By Ce Yang and Alireza Sanaeifar, University of Minnesota
Golf courses are often subject to harsh winter conditions that can result in extensive damage, affecting turf health and overall playability. To combat these challenges, modern technology has come to the rescue. Drone remote sensing has emerged as a powerful tool for collecting high-resolution data, enabling golf course managers to monitor and assess winter damage efficiently. This project, which is part of the WinterTurf project, delves into the use of drone remote sensing data collection on multiple golf courses in both Minnesota and Oregon to detect winter damage. The project employs a combination of hyperspectral and multispectral imagery, and the results are paving the way for early detection and proactive maintenance strategies.
Winter damage detection in Minnesota golf courses
In the past two years, drone-mounted hyperspectral sensors that detect a wide spectrum of light were deployed to capture monthly imagery during the late fall to early winter period and again from March to May. The hyperspectral imagery covered a broad spectral range between 400 nm to 1000 nm, providing detailed information about turfgrass. The data collected during these periods could help assess the extent and severity of winter damage, leading to prompt and targeted turf recovery efforts. The preprocessed hyperspectral images after calibration and georectification were shared with the project team, allowing them to collaboratively analyze and strategize for optimal course management.

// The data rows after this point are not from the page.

/-! ## Fields of the package -/

@[simp] theorem State.setCore_agenda (s : State) (c : Nat) (q : Core) : (s.setCore c q).agenda = s.agenda := rfl
@[simp] theorem State.setCore_cur (s : State) (c : Nat) (q : Core) : (s.setCore c q).cur = s.cur := rfl
@[simp] theorem State.setCore_lastCore (s : State) (c : Nat) (q : Core) : (s.setCore c q).lastCore = s.lastCore := rfl
@[simp] theorem State.setCore_free (s : State) (c : Nat) (q : Core) : (s.setCore c q).free = s.free := rfl
@[simp] theorem State.setCore_power (s : State) (c : Nat) (q : Core) : (s.setCore c q).power = s.power := rfl
@[simp] theorem State.setCore_hbm (s : State) (c : Nat) (q : Core) : (s.setCore c q).hbm = s.hbm := rfl
@[simp] theorem State.setCore_hbmGen (s : State) (c : Nat) (q : Core) : (s.setCore c q).hbmGen = s.hbmGen := rfl
@[simp] theorem State.setCore_hostMem (s : State) (c : Nat) (q : Core) : (s.setCore c q).hostMem = s.hostMem := rfl
@[simp] theorem State.setCore_hostPages (s : State) (c : Nat) (q : Core) : (s.setCore c q).hostPages = s.hostPages := rfl
@[simp] theorem State.setCore_poison (s : State) (c : Nat) (q : Core) : (s.setCore c q).poison = s.poison := rfl
@[simp] theorem State.setCore_tick (s : State) (c : Nat) (q : Core) : (s.setCore c q).tick = s.tick := rfl
@[simp] theorem State.setCore_clkcnt (s : State) (c : Nat) (q : Core) : (s.setCore c q).clkcnt = s.clkcnt := rfl
@[simp] theorem State.setCore_evalTick (s : State) (c : Nat) (q : Core) : (s.setCore c q).evalTick = s.evalTick := rfl
@[simp] theorem State.setCore_watts (s : State) (c : Nat) (q : Core) : (s.setCore c q).watts = s.watts := rfl
@[simp] theorem State.setCore_dies (s : State) (c : Nat) (q : Core) : (s.setCore c q).dies = s.dies := rfl
@[simp] theorem State.setCore_ports (s : State) (c : Nat) (q : Core) : (s.setCore c q).ports = s.ports := rfl
@[simp] theorem State.setCore_routes (s : State) (c : Nat) (q : Core) : (s.setCore c q).routes = s.routes := rfl
@[simp] theorem State.setCore_podId (s : State) (c : Nat) (q : Core) : (s.setCore c q).podId = s.podId := rfl
@[simp] theorem State.setCore_hopDrops (s : State) (c : Nat) (q : Core) : (s.setCore c q).hopDrops = s.hopDrops := rfl
@[simp] theorem State.setCore_pOut (s : State) (c : Nat) (q : Core) : (s.setCore c q).pOut = s.pOut := rfl
@[simp] theorem State.setCore_pTag (s : State) (c : Nat) (q : Core) : (s.setCore c q).pTag = s.pTag := rfl
@[simp] theorem State.setCore_fns (s : State) (c : Nat) (q : Core) : (s.setCore c q).fns = s.fns := rfl
@[simp] theorem State.setCore_mbxState (s : State) (c : Nat) (q : Core) : (s.setCore c q).mbxState = s.mbxState := rfl
@[simp] theorem State.setCore_boot (s : State) (c : Nat) (q : Core) : (s.setCore c q).boot = s.boot := rfl
@[simp] theorem State.setCore_startLog (s : State) (c : Nat) (q : Core) : (s.setCore c q).startLog = s.startLog := rfl
@[simp] theorem State.setCore_rollback (s : State) (c : Nat) (q : Core) : (s.setCore c q).rollback = s.rollback := rfl
@[simp] theorem State.setCore_fwVersion (s : State) (c : Nat) (q : Core) : (s.setCore c q).fwVersion = s.fwVersion := rfl
@[simp] theorem State.setCore_fwDigest (s : State) (c : Nat) (q : Core) : (s.setCore c q).fwDigest = s.fwDigest := rfl
@[simp] theorem State.setCore_sessions (s : State) (c : Nat) (q : Core) : (s.setCore c q).sessions = s.sessions := rfl
@[simp] theorem State.setCore_tkey (s : State) (c : Nat) (q : Core) : (s.setCore c q).tkey = s.tkey := rfl
@[simp] theorem State.setCore_keyGen (s : State) (c : Nat) (q : Core) : (s.setCore c q).keyGen = s.keyGen := rfl
@[simp] theorem State.setCore_keys (s : State) (c : Nat) (q : Core) : (s.setCore c q).keys = s.keys := rfl
@[simp] theorem State.setCore_hubTable (s : State) (c : Nat) (q : Core) : (s.setCore c q).hubTable = s.hubTable := rfl
@[simp] theorem State.setCore_queueTables (s : State) (c : Nat) (q : Core) : (s.setCore c q).queueTables = s.queueTables := rfl
@[simp] theorem State.setCore_portTables (s : State) (c : Nat) (q : Core) : (s.setCore c q).portTables = s.portTables := rfl
@[simp] theorem State.setCore_hbmTables (s : State) (c : Nat) (q : Core) : (s.setCore c q).hbmTables = s.hbmTables := rfl
@[simp] theorem State.setCore_ranges (s : State) (c : Nat) (q : Core) : (s.setCore c q).ranges = s.ranges := rfl
@[simp] theorem State.setCore_peerDenied (s : State) (c : Nat) (q : Core) : (s.setCore c q).peerDenied = s.peerDenied := rfl
@[simp] theorem State.setCore_queues (s : State) (c : Nat) (q : Core) : (s.setCore c q).queues = s.queues := rfl
@[simp] theorem State.setCore_lastQueue (s : State) (c : Nat) (q : Core) : (s.setCore c q).lastQueue = s.lastQueue := rfl
@[simp] theorem State.setCore_tasks (s : State) (c : Nat) (q : Core) : (s.setCore c q).tasks = s.tasks := rfl
@[simp] theorem State.setCore_graphs (s : State) (c : Nat) (q : Core) : (s.setCore c q).graphs = s.graphs := rfl
@[simp] theorem State.setCore_stamp (s : State) (c : Nat) (q : Core) : (s.setCore c q).stamp = s.stamp := rfl
@[simp] theorem State.setCore_peerGangs (s : State) (c : Nat) (q : Core) : (s.setCore c q).peerGangs = s.peerGangs := rfl
@[simp] theorem State.setCore_podOut (s : State) (c : Nat) (q : Core) : (s.setCore c q).podOut = s.podOut := rfl
@[simp] theorem State.setCore_evtab (s : State) (c : Nat) (q : Core) : (s.setCore c q).evtab = s.evtab := rfl
@[simp] theorem State.setCore_evarg (s : State) (c : Nat) (q : Core) : (s.setCore c q).evarg = s.evarg := rfl
@[simp] theorem State.setCore_evlost (s : State) (c : Nat) (q : Core) : (s.setCore c q).evlost = s.evlost := rfl
@[simp] theorem State.setCore_notices (s : State) (c : Nat) (q : Core) : (s.setCore c q).notices = s.notices := rfl
@[simp] theorem State.setCore_saveSlots (s : State) (c : Nat) (q : Core) : (s.setCore c q).saveSlots = s.saveSlots := rfl
@[simp] theorem State.setCore_saveFree (s : State) (c : Nat) (q : Core) : (s.setCore c q).saveFree = s.saveFree := rfl
@[simp] theorem State.setCore_saveBase (s : State) (c : Nat) (q : Core) : (s.setCore c q).saveBase = s.saveBase := rfl
@[simp] theorem State.setCore_wdlimit (s : State) (c : Nat) (q : Core) : (s.setCore c q).wdlimit = s.wdlimit := rfl
@[simp] theorem State.setCore_pkAction (s : State) (c : Nat) (q : Core) : (s.setCore c q).pkAction = s.pkAction := rfl
@[simp] theorem State.setCore_pkIndex (s : State) (c : Nat) (q : Core) : (s.setCore c q).pkIndex = s.pkIndex := rfl
@[simp] theorem State.setCore_parks (s : State) (c : Nat) (q : Core) : (s.setCore c q).parks = s.parks := rfl
@[simp] theorem State.setCore_sdBase (s : State) (c : Nat) (q : Core) : (s.setCore c q).sdBase = s.sdBase := rfl
@[simp] theorem State.setCore_sdPages (s : State) (c : Nat) (q : Core) : (s.setCore c q).sdPages = s.sdPages := rfl
@[simp] theorem State.setCore_sdTenant (s : State) (c : Nat) (q : Core) : (s.setCore c q).sdTenant = s.sdTenant := rfl
@[simp] theorem State.setCore_sdBusy (s : State) (c : Nat) (q : Core) : (s.setCore c q).sdBusy = s.sdBusy := rfl
@[simp] theorem State.setCore_sdWait (s : State) (c : Nat) (q : Core) : (s.setCore c q).sdWait = s.sdWait := rfl
@[simp] theorem State.setCore_ptroot (s : State) (c : Nat) (q : Core) : (s.setCore c q).ptroot = s.ptroot := rfl
@[simp] theorem State.setCore_pools (s : State) (c : Nat) (q : Core) : (s.setCore c q).pools = s.pools := rfl
@[simp] theorem State.setCore_watchRegions (s : State) (c : Nat) (q : Core) : (s.setCore c q).watchRegions = s.watchRegions := rfl
@[simp] theorem State.setCore_watch (s : State) (c : Nat) (q : Core) : (s.setCore c q).watch = s.watch := rfl
@[simp] theorem State.setCore_digests (s : State) (c : Nat) (q : Core) : (s.setCore c q).digests = s.digests := rfl
@[simp] theorem State.setCore_digestCache (s : State) (c : Nat) (q : Core) : (s.setCore c q).digestCache = s.digestCache := rfl
@[simp] theorem State.setCore_results (s : State) (c : Nat) (q : Core) : (s.setCore c q).results = s.results := rfl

Multispectral imaging for winter damage detection in Oregon
Four Oregon golf courses were surveyed monthly using drone multispectral imagery with RGB (red, green and blue), red edge, and two near-infrared bands. This comprehensive dataset was collected in 2022 and 2023, providing an invaluable baseline for comparison and trend analysis. To investigate early winter damage detection, a set of 30 image sets collected by the Oregon team in February and March of both 2022 and 2023 was chosen with diverse topography, winter damage patterns and progression in four golf courses. The use of multispectral imaging allowed the team to assess various aspects of vegetation health and vigor (Figure 1), enabling them to identify subtle signs of winter damage in March or even February, well before they escalate into more significant management issues. As with the Minnesota data, the images were processed, stitched, and georectified. Data was shared with the project team for in-depth examination and further annotation of the winter-damaged areas.
Research progress and future plans
The team currently focuses on image annotation of drone multispectral images to precisely identify and map the winter-damaged areas on the golf courses and use it as ground truth for winter damage detection modeling. The collected data and analysis will serve as a valuable resource for enhancing golf course management practices, providing insights into winter damage patterns and facilitating the development of preventive measures. By combining the strengths of spectral imagery and machine learning modeling, this drone remote sensing initiative will show its potential of aiding the golf course industry to achieve sustainable and visually appealing courses year-round.
In conclusion, the project's use of drone remote sensing on golf courses in Minnesota and Oregon for winter damage detection will showcase the immense potential of this technology. With hyperspectral and multispectral imaging techniques, golf course managers and researchers will gain valuable insights into turf health, enabling proactive decision-making and targeted maintenance efforts. As winter damage annotation progresses followed by detection modeling, the project will contribute to the advancement of golf course management practices, offering a comprehensive approach to tackle the challenges posed by harsh winter conditions.